## What you should do
Which lines in the listing below contain the word "stepO"? Copy each one.
────────────────────
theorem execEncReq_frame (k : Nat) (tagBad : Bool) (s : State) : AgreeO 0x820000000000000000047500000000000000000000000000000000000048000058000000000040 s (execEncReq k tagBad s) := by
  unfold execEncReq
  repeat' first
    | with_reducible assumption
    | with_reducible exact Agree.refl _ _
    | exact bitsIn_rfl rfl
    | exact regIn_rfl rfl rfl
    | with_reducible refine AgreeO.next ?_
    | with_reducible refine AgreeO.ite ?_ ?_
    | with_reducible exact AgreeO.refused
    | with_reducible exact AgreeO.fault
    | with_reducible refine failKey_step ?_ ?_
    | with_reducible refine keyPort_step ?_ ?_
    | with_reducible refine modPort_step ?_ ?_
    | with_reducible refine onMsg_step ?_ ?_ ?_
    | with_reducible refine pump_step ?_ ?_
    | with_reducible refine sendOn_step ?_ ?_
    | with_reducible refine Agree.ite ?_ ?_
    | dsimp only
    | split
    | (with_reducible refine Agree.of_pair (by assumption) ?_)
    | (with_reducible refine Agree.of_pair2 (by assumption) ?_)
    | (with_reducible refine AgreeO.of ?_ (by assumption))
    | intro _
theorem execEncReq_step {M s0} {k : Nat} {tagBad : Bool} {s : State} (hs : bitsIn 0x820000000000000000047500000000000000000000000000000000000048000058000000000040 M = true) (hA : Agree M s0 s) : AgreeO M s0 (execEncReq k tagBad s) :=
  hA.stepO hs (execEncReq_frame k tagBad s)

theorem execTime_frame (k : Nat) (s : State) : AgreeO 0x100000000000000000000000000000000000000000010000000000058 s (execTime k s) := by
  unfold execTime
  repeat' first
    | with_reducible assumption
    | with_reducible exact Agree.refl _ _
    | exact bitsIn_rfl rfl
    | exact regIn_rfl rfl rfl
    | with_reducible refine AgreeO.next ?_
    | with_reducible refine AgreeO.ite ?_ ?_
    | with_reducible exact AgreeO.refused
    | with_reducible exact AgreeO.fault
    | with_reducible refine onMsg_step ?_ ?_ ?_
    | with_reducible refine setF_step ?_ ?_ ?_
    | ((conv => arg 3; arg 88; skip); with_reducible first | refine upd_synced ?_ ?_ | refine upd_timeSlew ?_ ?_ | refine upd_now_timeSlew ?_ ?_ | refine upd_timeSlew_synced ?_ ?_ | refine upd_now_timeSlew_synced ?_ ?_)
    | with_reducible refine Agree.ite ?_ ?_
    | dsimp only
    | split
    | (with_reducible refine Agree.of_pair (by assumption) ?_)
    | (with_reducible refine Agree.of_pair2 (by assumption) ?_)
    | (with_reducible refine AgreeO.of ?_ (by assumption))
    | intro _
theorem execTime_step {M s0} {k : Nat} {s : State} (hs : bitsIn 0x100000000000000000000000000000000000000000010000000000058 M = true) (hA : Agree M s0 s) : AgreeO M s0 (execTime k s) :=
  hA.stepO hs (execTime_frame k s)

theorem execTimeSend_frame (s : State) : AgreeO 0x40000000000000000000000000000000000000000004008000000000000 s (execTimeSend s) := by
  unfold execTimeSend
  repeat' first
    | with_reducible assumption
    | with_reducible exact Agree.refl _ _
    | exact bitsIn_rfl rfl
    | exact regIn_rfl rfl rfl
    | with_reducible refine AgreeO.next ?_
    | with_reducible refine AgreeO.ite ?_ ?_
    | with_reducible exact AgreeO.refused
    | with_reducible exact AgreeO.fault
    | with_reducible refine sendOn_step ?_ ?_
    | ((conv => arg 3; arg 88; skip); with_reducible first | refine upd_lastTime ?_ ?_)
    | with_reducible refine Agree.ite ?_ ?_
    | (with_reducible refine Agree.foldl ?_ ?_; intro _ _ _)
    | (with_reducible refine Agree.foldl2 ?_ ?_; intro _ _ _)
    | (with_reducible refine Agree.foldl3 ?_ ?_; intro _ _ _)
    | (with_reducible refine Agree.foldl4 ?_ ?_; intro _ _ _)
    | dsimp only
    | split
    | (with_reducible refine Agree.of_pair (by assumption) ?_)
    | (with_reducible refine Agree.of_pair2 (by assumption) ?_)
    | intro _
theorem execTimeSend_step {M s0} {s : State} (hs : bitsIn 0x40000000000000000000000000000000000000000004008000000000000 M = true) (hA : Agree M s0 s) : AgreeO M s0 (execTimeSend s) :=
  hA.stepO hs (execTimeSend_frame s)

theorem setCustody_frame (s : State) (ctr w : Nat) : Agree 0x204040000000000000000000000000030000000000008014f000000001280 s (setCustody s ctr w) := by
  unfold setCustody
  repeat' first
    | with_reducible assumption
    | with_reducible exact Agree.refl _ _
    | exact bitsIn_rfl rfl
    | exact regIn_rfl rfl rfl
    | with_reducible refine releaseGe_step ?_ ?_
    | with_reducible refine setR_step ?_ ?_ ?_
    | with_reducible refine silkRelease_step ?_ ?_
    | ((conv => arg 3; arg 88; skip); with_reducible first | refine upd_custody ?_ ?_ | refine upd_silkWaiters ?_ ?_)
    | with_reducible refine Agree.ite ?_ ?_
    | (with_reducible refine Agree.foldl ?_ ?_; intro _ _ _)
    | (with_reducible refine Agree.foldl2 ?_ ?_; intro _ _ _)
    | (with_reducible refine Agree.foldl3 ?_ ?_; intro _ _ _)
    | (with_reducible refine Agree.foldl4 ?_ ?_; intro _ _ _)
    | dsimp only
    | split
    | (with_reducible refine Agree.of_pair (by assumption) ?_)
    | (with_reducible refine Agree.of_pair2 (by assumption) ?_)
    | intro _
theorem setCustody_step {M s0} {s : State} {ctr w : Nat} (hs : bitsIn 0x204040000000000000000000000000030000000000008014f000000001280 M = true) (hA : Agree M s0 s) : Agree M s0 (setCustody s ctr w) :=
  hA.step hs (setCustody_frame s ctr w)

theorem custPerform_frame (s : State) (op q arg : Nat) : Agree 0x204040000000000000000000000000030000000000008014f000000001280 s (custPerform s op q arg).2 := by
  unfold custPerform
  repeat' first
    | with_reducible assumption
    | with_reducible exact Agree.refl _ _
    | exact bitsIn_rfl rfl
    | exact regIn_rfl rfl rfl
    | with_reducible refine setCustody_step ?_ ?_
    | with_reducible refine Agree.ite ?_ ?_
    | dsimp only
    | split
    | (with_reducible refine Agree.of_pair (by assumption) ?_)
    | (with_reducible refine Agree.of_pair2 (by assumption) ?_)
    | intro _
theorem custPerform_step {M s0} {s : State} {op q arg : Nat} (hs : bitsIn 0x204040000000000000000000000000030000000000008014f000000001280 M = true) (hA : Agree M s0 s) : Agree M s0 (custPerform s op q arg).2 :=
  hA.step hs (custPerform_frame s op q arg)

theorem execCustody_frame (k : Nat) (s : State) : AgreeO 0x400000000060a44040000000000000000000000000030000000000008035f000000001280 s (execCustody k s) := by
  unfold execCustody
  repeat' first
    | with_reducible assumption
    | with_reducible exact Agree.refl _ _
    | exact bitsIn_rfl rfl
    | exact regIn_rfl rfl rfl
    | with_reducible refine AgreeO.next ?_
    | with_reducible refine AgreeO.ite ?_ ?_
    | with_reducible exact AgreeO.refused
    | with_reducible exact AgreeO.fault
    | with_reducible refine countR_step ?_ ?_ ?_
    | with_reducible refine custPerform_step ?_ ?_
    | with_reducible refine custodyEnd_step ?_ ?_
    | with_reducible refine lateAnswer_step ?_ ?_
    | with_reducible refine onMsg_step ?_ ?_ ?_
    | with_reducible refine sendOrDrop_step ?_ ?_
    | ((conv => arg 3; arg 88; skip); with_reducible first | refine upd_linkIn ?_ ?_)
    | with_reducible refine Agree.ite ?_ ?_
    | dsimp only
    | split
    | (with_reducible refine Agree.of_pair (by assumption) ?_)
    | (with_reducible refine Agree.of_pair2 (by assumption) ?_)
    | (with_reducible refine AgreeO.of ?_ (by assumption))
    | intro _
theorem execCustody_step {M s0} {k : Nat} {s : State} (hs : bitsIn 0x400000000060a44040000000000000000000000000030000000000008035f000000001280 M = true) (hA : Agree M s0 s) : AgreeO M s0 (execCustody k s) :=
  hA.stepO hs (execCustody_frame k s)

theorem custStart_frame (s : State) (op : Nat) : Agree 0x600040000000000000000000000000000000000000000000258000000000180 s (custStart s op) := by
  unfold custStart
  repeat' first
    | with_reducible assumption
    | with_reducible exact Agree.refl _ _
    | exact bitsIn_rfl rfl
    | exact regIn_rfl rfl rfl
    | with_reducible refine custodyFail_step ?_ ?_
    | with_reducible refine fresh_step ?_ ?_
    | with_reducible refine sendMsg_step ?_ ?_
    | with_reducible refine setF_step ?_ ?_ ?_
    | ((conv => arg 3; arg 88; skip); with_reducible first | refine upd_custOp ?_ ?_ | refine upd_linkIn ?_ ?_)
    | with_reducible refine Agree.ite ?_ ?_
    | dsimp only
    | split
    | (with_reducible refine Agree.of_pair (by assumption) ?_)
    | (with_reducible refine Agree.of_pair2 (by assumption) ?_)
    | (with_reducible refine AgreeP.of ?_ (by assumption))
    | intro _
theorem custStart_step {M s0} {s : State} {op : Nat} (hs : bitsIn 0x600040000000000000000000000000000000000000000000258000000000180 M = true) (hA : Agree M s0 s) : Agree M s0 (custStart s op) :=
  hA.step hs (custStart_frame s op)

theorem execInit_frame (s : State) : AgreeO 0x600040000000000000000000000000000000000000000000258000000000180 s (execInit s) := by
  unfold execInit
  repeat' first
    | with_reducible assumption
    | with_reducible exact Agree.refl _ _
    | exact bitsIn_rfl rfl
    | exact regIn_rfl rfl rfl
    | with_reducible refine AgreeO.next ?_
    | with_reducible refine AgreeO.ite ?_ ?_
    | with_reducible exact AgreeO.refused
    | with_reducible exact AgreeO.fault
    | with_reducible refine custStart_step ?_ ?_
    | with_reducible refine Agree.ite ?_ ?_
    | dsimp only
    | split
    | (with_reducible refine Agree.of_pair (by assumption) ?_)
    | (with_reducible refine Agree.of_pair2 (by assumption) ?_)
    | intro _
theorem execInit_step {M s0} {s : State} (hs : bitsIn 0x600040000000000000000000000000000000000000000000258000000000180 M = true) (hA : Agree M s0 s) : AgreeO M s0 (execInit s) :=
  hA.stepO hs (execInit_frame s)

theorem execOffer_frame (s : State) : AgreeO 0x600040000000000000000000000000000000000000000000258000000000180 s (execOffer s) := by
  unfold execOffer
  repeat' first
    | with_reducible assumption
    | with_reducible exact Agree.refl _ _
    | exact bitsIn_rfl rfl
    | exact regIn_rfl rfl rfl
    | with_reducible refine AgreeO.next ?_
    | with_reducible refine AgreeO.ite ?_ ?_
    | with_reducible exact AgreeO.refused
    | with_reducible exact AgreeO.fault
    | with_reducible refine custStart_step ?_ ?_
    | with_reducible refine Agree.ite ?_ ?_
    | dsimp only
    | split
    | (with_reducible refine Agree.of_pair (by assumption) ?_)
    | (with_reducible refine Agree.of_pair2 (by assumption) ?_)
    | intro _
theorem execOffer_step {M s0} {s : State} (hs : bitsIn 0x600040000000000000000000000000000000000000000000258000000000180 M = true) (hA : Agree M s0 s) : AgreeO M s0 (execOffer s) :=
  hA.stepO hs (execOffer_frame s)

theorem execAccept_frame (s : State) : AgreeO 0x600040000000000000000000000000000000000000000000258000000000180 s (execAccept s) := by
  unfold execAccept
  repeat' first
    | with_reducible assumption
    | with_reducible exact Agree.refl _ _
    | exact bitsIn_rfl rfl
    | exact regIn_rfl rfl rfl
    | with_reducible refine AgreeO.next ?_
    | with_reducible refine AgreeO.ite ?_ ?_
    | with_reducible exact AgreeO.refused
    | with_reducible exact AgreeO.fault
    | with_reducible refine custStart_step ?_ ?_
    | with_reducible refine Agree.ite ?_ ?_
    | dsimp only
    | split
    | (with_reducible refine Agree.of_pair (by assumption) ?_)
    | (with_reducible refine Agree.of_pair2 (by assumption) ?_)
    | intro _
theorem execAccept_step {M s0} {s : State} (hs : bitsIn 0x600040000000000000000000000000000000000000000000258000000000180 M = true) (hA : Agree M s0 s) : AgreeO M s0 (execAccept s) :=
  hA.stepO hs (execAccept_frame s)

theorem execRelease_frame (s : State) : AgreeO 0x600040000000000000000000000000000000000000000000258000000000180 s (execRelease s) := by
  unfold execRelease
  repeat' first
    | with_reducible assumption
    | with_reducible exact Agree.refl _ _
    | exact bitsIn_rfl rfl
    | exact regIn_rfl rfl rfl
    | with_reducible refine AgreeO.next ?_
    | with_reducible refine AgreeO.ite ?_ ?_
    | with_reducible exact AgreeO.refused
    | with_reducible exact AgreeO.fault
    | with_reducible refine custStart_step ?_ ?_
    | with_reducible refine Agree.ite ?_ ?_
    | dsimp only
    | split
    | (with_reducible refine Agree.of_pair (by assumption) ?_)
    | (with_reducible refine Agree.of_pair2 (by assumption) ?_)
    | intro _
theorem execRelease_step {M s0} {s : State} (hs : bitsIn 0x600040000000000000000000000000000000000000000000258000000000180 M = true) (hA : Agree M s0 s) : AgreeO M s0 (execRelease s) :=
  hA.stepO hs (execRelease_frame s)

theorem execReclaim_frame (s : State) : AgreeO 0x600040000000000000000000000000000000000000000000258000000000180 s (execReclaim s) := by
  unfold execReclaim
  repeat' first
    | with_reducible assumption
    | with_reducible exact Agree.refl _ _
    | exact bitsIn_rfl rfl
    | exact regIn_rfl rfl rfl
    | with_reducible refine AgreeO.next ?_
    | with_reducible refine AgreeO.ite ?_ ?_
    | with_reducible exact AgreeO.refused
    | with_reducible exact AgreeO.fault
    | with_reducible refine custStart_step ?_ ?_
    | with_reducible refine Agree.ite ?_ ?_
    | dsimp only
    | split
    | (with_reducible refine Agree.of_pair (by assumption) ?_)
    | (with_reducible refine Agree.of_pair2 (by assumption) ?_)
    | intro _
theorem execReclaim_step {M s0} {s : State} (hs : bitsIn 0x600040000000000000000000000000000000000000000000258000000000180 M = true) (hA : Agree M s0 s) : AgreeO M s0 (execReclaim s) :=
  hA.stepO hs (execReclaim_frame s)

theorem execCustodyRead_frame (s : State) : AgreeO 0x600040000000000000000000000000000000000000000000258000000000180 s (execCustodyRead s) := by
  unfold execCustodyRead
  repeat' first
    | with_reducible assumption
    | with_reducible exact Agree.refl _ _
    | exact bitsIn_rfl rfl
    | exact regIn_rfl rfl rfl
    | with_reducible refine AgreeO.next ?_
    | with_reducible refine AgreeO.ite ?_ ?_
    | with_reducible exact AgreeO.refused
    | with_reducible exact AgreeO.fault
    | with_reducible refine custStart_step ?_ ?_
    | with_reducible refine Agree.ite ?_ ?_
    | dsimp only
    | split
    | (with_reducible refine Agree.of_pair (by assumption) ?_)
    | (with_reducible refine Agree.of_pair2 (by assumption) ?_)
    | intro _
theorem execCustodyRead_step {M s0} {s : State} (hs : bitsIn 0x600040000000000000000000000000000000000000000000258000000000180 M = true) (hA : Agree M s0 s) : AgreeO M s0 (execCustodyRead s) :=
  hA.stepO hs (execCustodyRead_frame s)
────────────────────
## Solution
  hA.stepO hs (execEncReq_frame k tagBad s)
  hA.stepO hs (execTime_frame k s)
  hA.stepO hs (execTimeSend_frame s)
  hA.stepO hs (execCustody_frame k s)
  hA.stepO hs (execInit_frame s)
  hA.stepO hs (execOffer_frame s)
  hA.stepO hs (execAccept_frame s)
  hA.stepO hs (execRelease_frame s)
  hA.stepO hs (execReclaim_frame s)
  hA.stepO hs (execCustodyRead_frame s)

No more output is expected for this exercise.